TASK BRIEF => From the records below, output exactly the lines running from the line containing "nil => simp at hl" through the line containing "may differ. -/", and no others.

__________________________________________________

-- ==== Sys2Proof/Laws/Encoder.lean ====
section
/-! SUPPORT. The two scans of HE_COMPRESS (43_huffman_encoder.md R171, R173, R175). -/

namespace Sys2Proof.Machine

/-- The frequency table `f` after the symbols of `l` have been counted into it (R171 step 1). -/
def counted (f : Vector Word32 256) (l : List Byte) : Vector Word32 256 :=
  Vector.ofFn fun i => f[i.val] + occurrences (BitVec.ofFin i) l

theorem counted_getElem (f : Vector Word32 256) (l : List Byte) (i : Nat) (hi : i < 256) :
    (counted f l)[i] = f[i] + occurrences (BitVec.ofFin ⟨i, hi⟩) l := by simp [counted]

theorem counted_nil (f : Vector Word32 256) : counted f [] = f := by
  ext i hi : 1
  rw [counted_getElem]; simp [occurrences]

theorem counted_cons (f : Vector Word32 256) (r : Byte) (l : List Byte) :
    counted (f.set r.toNat (f[r.toNat]'r.isLt + 1) r.isLt) l = counted f (r :: l) := by
  ext i hi : 1
  rw [counted_getElem, counted_getElem, Vector.getElem_set]
  simp only [occurrences, List.count_cons]
  by_cases h : r.toNat = i
  · subst h
    simp only [if_true, BitVec.ofNat_add]
    have : (BitVec.ofFin ⟨r.toNat, hi⟩ : Byte) = r := rfl
    rw [this]; simp only [beq_self_eq_true, if_true]
    rw [BitVec.add_assoc, BitVec.add_comm 1]
    rfl
  · have : ¬ (r = BitVec.ofFin ⟨i, hi⟩) := fun e => h (by rw [e]; rfl)
    simp [h, this]

/-- The frequencies of a sequence are the empty table with the sequence counted into it (R171 step 1). -/
theorem frequencies_eq (l : List Byte) : frequencies l = counted (Vector.replicate 256 0) l := by
  ext i hi : 1
  rw [counted_getElem]; simp [frequencies]

theorem rawInRead_of_drop {s : State} {r : Byte} {rest : List Byte} (h : s.rawIn.data.drop s.rawIn.pos = r :: rest) :
    s.rawInRead = (some r, s.setRawIn ⟨s.rawIn.data, s.rawIn.pos + 1⟩) ∧
    s.rawIn.data.drop (s.rawIn.pos + 1) = rest := by
  have hg : s.rawIn.data[s.rawIn.pos]? = some r := by
    rw [← List.head?_drop, h]; rfl
  refine ⟨by simp [State.rawInRead, hg], ?_⟩
  rw [← List.tail_drop, h]; rfl

/-- The state after the first scan has counted the symbols `l` (R171 step 1). -/
def scanned (s : State) (l : List Byte) : State :=
  ((s.setRawIn ⟨s.rawIn.data, s.rawIn.pos + l.length⟩).setHeLen (s.heLen + BitVec.ofNat 32 l.length)).setFreq
    (counted s.freq l)

theorem scan_step {s : State} {r : Byte} {rest : List Byte} (h : s.rawIn.data.drop s.rawIn.pos = r :: rest)
    (hl : s.heLen ≠ BitVec.allOnes 32) : scan (r :: rest) s = scan rest (scanned s [r]) := by
  have hs : counted s.freq [r] = s.freq.set r.toNat (s.freq[r.toNat]'r.isLt + 1) r.isLt := by
    rw [← counted_cons, counted_nil]
  rw [scan, if_neg hl, (rawInRead_of_drop h).1]
  simp only [scanned, hs]
  rfl

theorem scanned_append (s : State) (r : Byte) (l : List Byte) :
    scanned (scanned s [r]) l = scanned s (r :: l) := by
  have hs : counted (counted s.freq [r]) l = counted s.freq (r :: l) := by
    rw [← counted_cons, ← counted_cons, counted_nil]
  simp only [scanned, State.setFreq_freq, State.setFreq_rawIn, State.setHeLen_rawIn, State.setRawIn_rawIn,
    State.setFreq_heLen, State.setHeLen_heLen, hs, List.length_cons, List.length_nil]
  have h1 : s.rawIn.pos + (0 + 1) + l.length = s.rawIn.pos + (l.length + 1) := by omega
  have h2 : s.heLen + BitVec.ofNat 32 (0 + 1) + BitVec.ofNat 32 l.length = s.heLen + BitVec.ofNat 32 (l.length + 1) := by
    rw [BitVec.add_assoc, ← BitVec.ofNat_add]; congr 2; omega
  rw [h1, h2]
  generalize counted s.freq [r] = c, counted s.freq (r :: l) = d
  rfl

/-- The first scan of an input that fits: every symbol counted, the cursor behind the last (R171 step 1). -/
theorem scan_run (l : List Byte) {s : State} (h : s.rawIn.data.drop s.rawIn.pos = l)
    (hl : s.heLen.toNat + l.length < 2 ^ 32) : scan l s = .ret () (scanned s l) := by
  induction l generalizing s with
  | nil =>
    simp only [scan, scanned, counted_nil]
    simp
    rfl
  | cons r rest ih =>
    simp only [List.length_cons] at hl
    rw [scan_step h, ih (s := scanned s [r]) (by simpa [scanned] using (rawInRead_of_drop h).2), scanned_append]
    · simp only [scanned, State.setFreq_heLen, State.setHeLen_heLen, BitVec.toNat_add, BitVec.toNat_ofNat,
        List.length_cons, List.length_nil]
      omega
    · intro e
      have := congrArg BitVec.toNat e
      simp only [BitVec.toNat_allOnes] at this
      omega

/-- The first scan of an input too long to count: it stops at the byte that no count is left for (R173 (a)). -/
theorem scan_long (l : List Byte) (k : Nat) {s : State} (h : s.rawIn.data.drop s.rawIn.pos = l)
    (hk : s.heLen.toNat + k = 2 ^ 32 - 1) (hl : k < l.length) :
    scan l s = .raise .inputTooLong
      ((scanned s (l.take k)).setRawIn ⟨s.rawIn.data, s.rawIn.pos + k + 1⟩) := by
  induction l generalizing s k with
  | nil => simp at hl
  | cons r rest ih =>
    cases k with
    | zero =>
      have he : s.heLen = BitVec.allOnes 32 := by
        apply BitVec.eq_of_toNat_eq; rw [BitVec.toNat_allOnes]; omega
      unfold scan
      rw [if_pos he, (rawInRead_of_drop h).1]
      simp only [List.take_zero, scanned, counted_nil]
      simp
      rfl
    | succ k =>
      have hne : s.heLen ≠ BitVec.allOnes 32 := by
        intro e
        have := congrArg BitVec.toNat e
        simp only [BitVec.toNat_allOnes] at this
        omega
      have hlt := s.heLen.isLt
      rw [scan_step h hne, ih k (s := scanned s [r]) (by simpa [scanned] using (rawInRead_of_drop h).2) ?_
        (by simpa using hl), scanned_append]
      · simp only [List.take_succ_cons, scanned, State.setFreq_rawIn, State.setHeLen_rawIn, State.setRawIn_rawIn,
          List.length_cons, List.length_nil]
        rw [show s.rawIn.pos + (0 + 1) + k + 1 = s.rawIn.pos + (k + 1) + 1 by omega]
      · simp only [scanned, State.setFreq_heLen, State.setHeLen_heLen, BitVec.toNat_add, BitVec.toNat_ofNat,
          List.length_cons, List.length_nil]
        omega

/-- Only the packer's registers, SINK, the host's script and the cursor of RAWIN may differ. -/
structure OnlyEncodes (s t : State) : Prop where
  packer : OnlyPacker (s.setRawIn t.rawIn) t
  data : t.rawIn.data = s.rawIn.data

/-- The second scan, whenever it runs to its end, has written the code words of the symbols (R171 step 6). -/
theorem Holds.encodeSymbols (t : Tree) (l : List Byte) {base : List Byte} {r : Bits} {s u : State}
    (h : Holds base r s) (hd : s.rawIn.data.drop s.rawIn.pos = l) (hcode : ∀ a, s.codeAt a = t.table a)
    (hw : encodeSymbols l s = .ret () u) :
    Holds base (r ++ codeWords t l) u ∧ u.rawIn.pos = s.rawIn.pos + l.length ∧ OnlyEncodes s u := by
  induction l generalizing r s with
  | nil => cases hw; exact ⟨by simpa [codeWords] using h, rfl, ⟨OnlyPacker.refl _, rfl⟩⟩
  | cons a l ih =>
    cases hp : t.table a with
    | none => simp [Machine.encodeSymbols, hcode a, hp] at hw
    | some p =>
      have hr := rawInRead_of_drop hd
      simp only [Machine.encodeSymbols, hcode a, hp, hr.1] at hw
      have h' : Holds base r (s.setRawIn ⟨s.rawIn.data, s.rawIn.pos + 1⟩) := ⟨h.1, h.2, h.3, h.4, h.5⟩
      have h5 := writeBits_only p (s.setRawIn ⟨s.rawIn.data, s.rawIn.pos + 1⟩)
      cases hv : Machine.writeBits p (s.setRawIn ⟨s.rawIn.data, s.rawIn.pos + 1⟩) with
      | ret b v =>
        rw [hv] at hw h5
        have hdata : v.rawIn = ⟨s.rawIn.data, s.rawIn.pos + 1⟩ := h5.rawIn
        obtain ⟨k1, k2, k3⟩ := ih (h'.writeBits hv) (by rw [hdata]; exact hr.2)
          (fun b => by rw [← hcode b]; unfold State.codeAt; simp only [h5.code]; rfl) hw
        have hcw : codeWords t (a :: l) = p ++ codeWords t l := by simp [codeWords, hp]
        refine ⟨by rw [hcw, ← List.append_assoc]; exact k1, ?_, ?_, ?_⟩
        · rw [k2, hdata, List.length_cons]; simp; omega
        · have h6 := k3.packer
          exact ⟨h6.buStatus.trans h5.buStatus, h6.buBuf.trans h5.buBuf, h6.buAvail.trans h5.buAvail,
            h6.buBytes.trans h5.buBytes, h6.freq.trans h5.freq, h6.tree.trans h5.tree, h6.code.trans h5.code,
            h6.heLen.trans h5.heLen, h6.hdRemaining.trans h5.hdRemaining, h6.src.trans h5.src, rfl,
            h6.rawOut.trans h5.rawOut, h6.result.trans h5.result, h6.params.trans h5.params, h6.inbox.trans h5.inbox⟩
        · rw [k3.data, hdata]
      | raise e v => rw [hv] at hw; cases hw
      | refuse q z => rw [hv] at hw; cases hw

/-- The second scan writes the code words of the symbols, on a storage that never fails (R171 step 6). -/
theorem encodeSymbols_total (t : Tree) (l : List Byte) {base : List Byte} {r : Bits} {s : State}
    (h : Holds base r s) (hd : s.rawIn.data.drop s.rawIn.pos = l) (hcode : ∀ a, s.codeAt a = t.table a)
    (hsym : ∀ a ∈ l, a ∈ t.symbols) (hn : s.host.NeverFails)
    (hc : base.length + (r.length + (codeWords t l).length + 7) / 8 ≤ s.params.counterMax + 1) :
    ∃ u, encodeSymbols l s = .ret () u ∧ Holds base (r ++ codeWords t l) u ∧ u.host.NeverFails ∧
      u.sink.attached = s.sink.attached ∧ u.rawIn.pos = s.rawIn.pos + l.length ∧ OnlyEncodes s u := by
  induction l generalizing r s with
  | nil => exact ⟨s, rfl, by simpa [codeWords] using h, hn, rfl, rfl, ⟨OnlyPacker.refl s, rfl⟩⟩
  | cons a l ih =>
    cases hp : t.table a with
    | none => exact absurd (hsym a (by simp)) ((t.table_none_iff a).mp hp)
    | some p =>
      have hw : codeWords t (a :: l) = p ++ codeWords t l := by simp [codeWords, hp]
      rw [hw, List.length_append] at hc
      have hr := rawInRead_of_drop hd
      have h' : Holds base r (s.setRawIn ⟨s.rawIn.data, s.rawIn.pos + 1⟩) := ⟨h.1, h.2, h.3, h.4, h.5⟩
      obtain ⟨v, h1, h2, h3, h4, h5⟩ := h'.writeBits_total p hn (by simp; omega)
      have hdata : v.rawIn = ⟨s.rawIn.data, s.rawIn.pos + 1⟩ := h5.rawIn
      obtain ⟨u, k1, k2, k3, k4, k5, k6⟩ := ih h2 (by rw [hdata]; exact hr.2)
        (fun b => by rw [← hcode b]; unfold State.codeAt; simp only [h5.code]; rfl)
        (fun b hb => hsym b (by simp [hb])) h3
        (by rw [h5.params, List.length_append]; simp; omega)
      refine ⟨u, ?_, by rw [hw, ← List.append_assoc]; exact k2, k3, k4.trans h4, ?_, ?_, ?_⟩
      · simp only [encodeSymbols, hcode a, hp, hr.1, h1, Flow.bind_ret, k1]
      · rw [k5, hdata, List.length_cons]; simp; omega
      · have h6 := k6.packer
        refine ⟨h6.buStatus.trans h5.buStatus, h6.buBuf.trans h5.buBuf, h6.buAvail.trans h5.buAvail,
          h6.buBytes.trans h5.buBytes, h6.freq.trans h5.freq, h6.tree.trans h5.tree, h6.code.trans h5.code,
          h6.heLen.trans h5.heLen, h6.hdRemaining.trans h5.hdRemaining, h6.src.trans h5.src, rfl,
          h6.rawOut.trans h5.rawOut, h6.result.trans h5.result, h6.params.trans h5.params, h6.inbox.trans h5.inbox⟩
      · rw [k6.data, hdata]

end Sys2Proof.Machine
end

__________________________________________________

RESPONSE BELOW =>
  | nil => simp at hl
  | cons r rest ih =>
    cases k with
    | zero =>
      have he : s.heLen = BitVec.allOnes 32 := by
        apply BitVec.eq_of_toNat_eq; rw [BitVec.toNat_allOnes]; omega
      unfold scan
      rw [if_pos he, (rawInRead_of_drop h).1]
      simp only [List.take_zero, scanned, counted_nil]
      simp
      rfl
    | succ k =>
      have hne : s.heLen ≠ BitVec.allOnes 32 := by
        intro e
        have := congrArg BitVec.toNat e
        simp only [BitVec.toNat_allOnes] at this
        omega
      have hlt := s.heLen.isLt
      rw [scan_step h hne, ih k (s := scanned s [r]) (by simpa [scanned] using (rawInRead_of_drop h).2) ?_
        (by simpa using hl), scanned_append]
      · simp only [List.take_succ_cons, scanned, State.setFreq_rawIn, State.setHeLen_rawIn, State.setRawIn_rawIn,
          List.length_cons, List.length_nil]
        rw [show s.rawIn.pos + (0 + 1) + k + 1 = s.rawIn.pos + (k + 1) + 1 by omega]
      · simp only [scanned, State.setFreq_heLen, State.setHeLen_heLen, BitVec.toNat_add, BitVec.toNat_ofNat,
          List.length_cons, List.length_nil]
        omega

/-- Only the packer's registers, SINK, the host's script and the cursor of RAWIN may differ. -/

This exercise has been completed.